-- ==== Sys2Proof/Laws/KeptGovernor.lean ====
section
/-! SUPPORT. Laws/KeptGovernor.lean: what the operations of Machine/Governor.lean keep. -/

namespace Sys2Proof.Machine

set_option linter.unusedTactic false
set_option linter.unreachableTactic false

theorem mapPw_kept {s₀ s : State} (f : PwState → PwState) (hK : Kept s₀ s) : Kept s₀ (mapPw s f) := by
  unfold mapPw
  repeat' first
    | with_reducible first
      | assumption
    | dsimp only | fail_if_no_progress with_reducible refine kept_mk ?_ rfl ?_ ?_ ?_ rfl | exact Nat.le_refl _ | exact Nat.zero_le _

theorem govRequest_kept {s₀ s : State} (o : GovOp) (hK : Kept s₀ s) : Kept s₀ (govRequest s o) := by
  unfold govRequest
  repeat' first
    | with_reducible first
      | assumption | intro _ | apply mapPw_kept
    | dsimp only | split | fail_if_no_progress with_reducible refine kept_mk ?_ rfl ?_ ?_ ?_ rfl | exact Nat.le_refl _ | exact Nat.zero_le _

theorem govWithdraw_kept {s₀ s : State} (o : GovOp) (hK : Kept s₀ s) : Kept s₀ (govWithdraw s o) := by
  unfold govWithdraw
  repeat' first
    | with_reducible first
      | assumption | intro _ | apply mapPw_kept
    | dsimp only | split | fail_if_no_progress with_reducible refine kept_mk ?_ rfl ?_ ?_ ?_ rfl | exact Nat.le_refl _ | exact Nat.zero_le _

theorem pegReturn_kept {s₀ s : State} (o : GovOp) (hK : Kept s₀ s) : Kept s₀ (pegReturn s o) := by
  unfold pegReturn
  repeat' first
    | with_reducible first
      | assumption | intro _ | apply setF_kept | apply mapPw_kept | apply kept_ite
    | dsimp only | split | fail_if_no_progress with_reducible refine kept_mk ?_ rfl ?_ ?_ ?_ rfl | exact Nat.le_refl _ | exact Nat.zero_le _

theorem govTake_kept {s₀ s : State} (r : GovReq) (hK : Kept s₀ s) : Kept s₀ (govTake s r) := by
  unfold govTake
  repeat' first
    | with_reducible first
      | assumption | intro _ | apply maxF_kept | apply setF_kept | apply mapPw_kept
    | dsimp only | split | fail_if_no_progress with_reducible refine kept_mk ?_ rfl ?_ ?_ ?_ rfl | exact Nat.le_refl _ | exact Nat.zero_le _

theorem grantNow_kept {s₀ s : State} (o : GovOp) (hK : Kept s₀ s) : Kept s₀ (grantNow s o).1 := by
  unfold grantNow
  repeat' first
    | with_reducible first
      | assumption | intro _ | apply govRequest_kept | apply govTake_kept | apply kept_ite
    | dsimp only | split

theorem grantNow_eq_kept {s₀ s : State} {o : GovOp} {u₁ : State} {out : Bool} (he : grantNow s o = (u₁, out)) (hK : Kept s₀ s) : Kept s₀ u₁
    := by
  have := grantNow_kept (s₀ := s₀) (hK := hK) (s := s) (o := o); rw [he] at this; exact this

theorem withGrant_kept {s₀ s : State} (o : GovOp) (f : State → State) (hK : Kept s₀ s) (hKf : ∀ x, Kept s₀ x → Kept s₀ (f x)) : Kept s₀
    (withGrant s o f) := by
  unfold withGrant
  repeat' first
    | with_reducible first
      | assumption | intro _ | apply hKf | apply pegReturn_kept | apply grantNow_kept | refine grantNow_eq_kept (by assumption) ?_ | apply kept_ite
    | dsimp only | split

theorem execPegAgeing_answers (s : State) (i : Fin 64) : Answers s (execPegAgeing i s) := by
  have hK := Kept.refl s
  unfold execPegAgeing
  repeat' first
    | with_reducible first
      | assumption | intro _ | apply incSatF_kept | apply mapPw_kept | apply kept_ite | apply Answers.next | apply answers_ite
    | dsimp only | split | fail_if_no_progress with_reducible refine kept_mk ?_ rfl ?_ ?_ ?_ rfl | exact Nat.le_refl _ | exact Nat.zero_le _

theorem execGovAudit_answers (s : State) : Answers s (execGovAudit s) := by
  have hK := Kept.refl s
  unfold execGovAudit
  repeat' first
    | with_reducible first
      | assumption | apply latchF_kept | apply raise_kept | apply takeOffset_kept | refine takeOffset_eq_kept (by assumption) ?_ | apply kept_ite
      | apply Answers.next | apply answers_ite
    | dsimp only | split

end Sys2Proof.Machine
end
══════════
Retype the portion of the data above that starts on the line with "grantNow_eq_kept (by assumption) ?_ | apply kept_ite" and finishes on the line with "takeOffset_eq_kept (by assumption) ?_ | apply kept_ite", including both of those lines.

» **SOLUTION FOR THIS TASK**:
      | assumption | intro _ | apply hKf | apply pegReturn_kept | apply grantNow_kept | refine grantNow_eq_kept (by assumption) ?_ | apply kept_ite
    | dsimp only | split

theorem execPegAgeing_answers (s : State) (i : Fin 64) : Answers s (execPegAgeing i s) := by
  have hK := Kept.refl s
  unfold execPegAgeing
  repeat' first
    | with_reducible first
      | assumption | intro _ | apply incSatF_kept | apply mapPw_kept | apply kept_ite | apply Answers.next | apply answers_ite
    | dsimp only | split | fail_if_no_progress with_reducible refine kept_mk ?_ rfl ?_ ?_ ?_ rfl | exact Nat.le_refl _ | exact Nat.zero_le _

theorem execGovAudit_answers (s : State) : Answers s (execGovAudit s) := by
  have hK := Kept.refl s
  unfold execGovAudit
  repeat' first
    | with_reducible first
      | assumption | apply latchF_kept | apply raise_kept | apply takeOffset_kept | refine takeOffset_eq_kept (by assumption) ?_ | apply kept_ite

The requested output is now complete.